» What you will do
Search the data for the string "subOf" and copy each line where it turns up.

» Dataset entries
-- ==== Sys2Proof/Machine/Cross.lean ====
section
/-! DEFINITION. Cross-lane instructions: shuffles, reductions, scans, broadcasts and ballots (R311 to R316). -/

namespace Sys2Proof.Machine

/-! ### Groups (R311) -/

/-- Lanes of a group. -/
def groupSize (w : Warp) (g : Grp) : Nat :=
  match g with
  | .whole => w.width
  | .g8 => min 8 w.width
  | .g16 => min 16 w.width

/-- The base lane of lane `l`'s group of `n` lanes. -/
def groupBase (n l : Nat) : Nat := n * (l / n)

/-- Element `j` of the group at `gb`, after wrapping (R311, R313): lane and sub-element. -/
def groupElem (t : Ty) (n gb : Nat) (j : Int) : Nat × Nat :=
  let k := (j % (n * t.count : Nat)).toNat
  (gb + k / t.count, k % t.count)

/-- A shuffle: `index` gives j from the lane, the sub-element and e (R313). -/
def shuffle (s : State) (g : Guard) (t : Ty) (grp : Grp) (d : Nat) (a : Operand) (regs : Nat) (priv : Bool)
    (index : Ictx → Nat → Nat → Nat → Int) : Host.Outcome State Fault Refusal :=
  s.perLane g (max (max (d + 1) (Operand.top a 1)) regs) (priv || Operand.priv a) fun x m =>
    let n := groupSize x.w grp
    x.vecWrite m d fun l =>
      let gb := groupBase n l
      elems t fun i =>
        let (sl, si) := groupElem t n gb (index x l i ((l - gb) * t.count + i))
        ⟨subOf (x.src t sl a) t.width si, 0⟩

/-- Index registers that the W form of SHFL reads (R313). -/
def shflRegs (t : Ty) : Nat := (t.count + 3) / 4

/-- SHFL: idx(L, s) is an n16 of register B + s ÷ 4; in the I form the index is IMM (R313). -/
def execShfl (g : Guard) (t : Ty) (grp : Grp) (d : Nat) (a b : Operand) (s : State) : Host.Outcome State Fault Refusal :=
  shuffle s g t grp d a (Operand.top b (shflRegs t)) (Operand.priv b) fun x l i _ =>
    match b with
    | .v n => (subOf (x.w.vreg (n + i / 4) l) 16 (i % 4) : Nat)
    | o => ((x.index l o).toNat : Int)

/-- SHFLX (R313). -/
def execShflx (g : Guard) (t : Ty) (grp : Grp) (d : Nat) (a b : Operand) (s : State) : Host.Outcome State Fault Refusal :=
  shuffle s g t grp d a 0 (Operand.priv b) fun x _ _ e => (e ^^^ (x.index 0 b).toNat : Nat)

/-- SHFLUP (R313). -/
def execShflup (g : Guard) (t : Ty) (grp : Grp) (d : Nat) (a b : Operand) (s : State) : Host.Outcome State Fault Refusal :=
  shuffle s g t grp d a 0 (Operand.priv b) fun x _ _ e => (e : Int) - (x.index 0 b).toNat

/-- SHFLDN (R313). -/
def execShfldn (g : Guard) (t : Ty) (grp : Grp) (d : Nat) (a b : Operand) (s : State) : Host.Outcome State Fault Refusal :=
  shuffle s g t grp d a 0 (Operand.priv b) fun x _ _ e => (e : Int) + (x.index 0 b).toNat

/-! ### Reduce and scan (R314) -/

/-- combine(rop, r, a). -/
def combine (t : Ty) (rop : Rop) (rm : Nat) (r a : Nat) : FRes :=
  let n := t.width
  let f := fmtOf t
  let iv (x : Nat) : Int := if t.signed then sext n x else x
  match rop with
  | .add => if t.isFlt then f.add rm r a else ⟨(r + a) % 2 ^ n, 0⟩
  | .min => if t.isFlt then f.pick false r a else ⟨if iv a < iv r then a else r, 0⟩
  | .max => if t.isFlt then f.pick true r a else ⟨if iv r < iv a then a else r, 0⟩
  | .land => ⟨r &&& a, 0⟩
  | .lor => ⟨r ||| a, 0⟩
  | .lxor => ⟨r ^^^ a, 0⟩

/-- identity(rop) of an exclusive scan. -/
def ropIdentity (t : Ty) (rop : Rop) : Nat :=
  let n := t.width
  let f := fmtOf t
  match rop with
  | .add | .lor | .lxor => 0
  | .land => 2 ^ n - 1
  | .min => if t.isFlt then f.infBits else toBits n (intMax t.signed n)
  | .max => if t.isFlt then f.signed true f.infBits else toBits n (intMin t.signed n)

/-- The elements of a group whose lanes take part, in ascending e: lane, sub-element, value. -/
def Ictx.groupElems (x : Ictx) (t : Ty) (m : Mask) (gb n : Nat) (a : Operand) : List (Nat × Nat × Nat) :=
  ((Mask.lanes m).filter fun l => groupBase n l == gb).flatMap fun l =>
    (upTo t.count).map fun i => (l, i, subOf (x.src t l a) t.width i)

/-- Running results: what each element receives inclusively and exclusively, and flags so far. -/
def scanElems (t : Ty) (rop : Rop) (rm : Nat) : Option Nat → List (Nat × Nat × Nat) → List (Nat × Nat × FRes × Nat)
  | _, [] => []
  | none, (l, i, v) :: es => (l, i, ⟨v, 0⟩, ropIdentity t rop) :: scanElems t rop rm (some v) es
  | some r, (l, i, v) :: es =>
    let q := combine t rop rm r v
    (l, i, q, r) :: scanElems t rop rm (some q.bits) es

/-- Bases of the groups in which some lane takes part. -/
def groupBases (m : Mask) (n : Nat) : List Nat := ((Mask.lanes m).map (groupBase n)).dedup

/-- VRED of a group: the last running result, and the flags. -/
def Ictx.reduce (x : Ictx) (t : Ty) (rop : Rop) (m : Mask) (gb n : Nat) (a : Operand) : FRes :=
  let rs := scanElems t rop x.w.rm none (x.groupElems t m gb n a)
  ⟨((rs.getLast?).map (·.2.2.1.bits)).getD 0, rs.foldl (fun f e => f ||| e.2.2.1.fl) 0⟩

/-- VRED (R314). -/
def execVred (g : Guard) (t : Ty) (rop : Rop) (grp : Grp) (d a : Operand) (s : State) :
    Host.Outcome State Fault Refusal :=
  s.perLane g (topOf [d, a]) (Operand.priv a) fun x m =>
    let n := groupSize x.w grp
    let rs := (groupBases m n).map fun gb => (gb, x.reduce t rop m gb n a)
    x.numericAll (rs.foldl (fun f r => f ||| r.2.fl) 0) fun w =>
      match d with
      | .s k => match rs with
        | [] => .done (x.put w)
        | r :: _ => .done (x.put (w.setS k (splat t r.2.bits)))
      | .v k => .done (x.put (rs.foldl (fun w r =>
          w.setLanes k (((Mask.lanes m).filter fun l => groupBase n l == r.1).map fun l => (l, splat t r.2.bits))) w))
      | _ => .done (x.put w)

/-- VSCAN (R314). -/
def execVscan (g : Guard) (t : Ty) (rop : Rop) (grp : Grp) (exc : Bool) (d : Nat) (a : Operand) (s : State) :
    Host.Outcome State Fault Refusal :=
  s.perLane g (max (d + 1) (Operand.top a 1)) (Operand.priv a) fun x m =>
    let n := groupSize x.w grp
    let es := (groupBases m n).flatMap fun gb => scanElems t rop x.w.rm none (x.groupElems t m gb n a)
    let val (e : Nat × Nat × FRes × Nat) := if exc then e.2.2.2 else e.2.2.1.bits
    x.numericAll (es.foldl (fun f e => f ||| e.2.2.1.fl) 0) fun w =>
      .done (x.put (w.setLanes d ((Mask.lanes m).map fun l =>
        (l, packSubs t.width ((es.filter fun e => e.1 == l).map val)))))

/-! ### Broadcast and ballot (R315, R316) -/

/-- BCST. -/
def execBcst (g : Guard) (t : Ty) (grp : Grp) (d : Nat) (a b : Operand) (s : State) : Host.Outcome State Fault Refusal :=
  vecOp s g d [a, b] fun x l =>
    let n := groupSize x.w grp
    (x.src t (groupBase n l + (x.index 0 b).toNat % n) a, 0)

/-- VBALLOT. -/
def execVballot (g : Guard) (grp : Grp) (d : Operand) (p : Nat) (s : State) : Host.Outcome State Fault Refusal :=
  s.perLane g (Operand.top d 1) false fun x m =>
    let n := groupSize x.w grp
    let set := m &&& x.w.pred p
    match d with
    | .s k =>
      if m == 0 then .done x.s
      else .done (x.put ((x.w.setS k (set.extractLsb' 0 64)).setS (k + 1) (set.extractLsb' 64 64)))
    | .v k =>
      .done (x.put (x.w.setLanes k ((Mask.lanes m).map fun l =>
        if 64 < n then (l, (set >>> (64 * (l / 64))).setWidth 64)
        else (l, (sliceMask set (groupBase n l) n).setWidth 64))))
    | _ => .done x.s

end Sys2Proof.Machine
end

» Finished task
        ⟨subOf (x.src t sl a) t.width si, 0⟩
    | .v n => (subOf (x.w.vreg (n + i / 4) l) 16 (i % 4) : Nat)
    (upTo t.count).map fun i => (l, i, subOf (x.src t l a) t.width i)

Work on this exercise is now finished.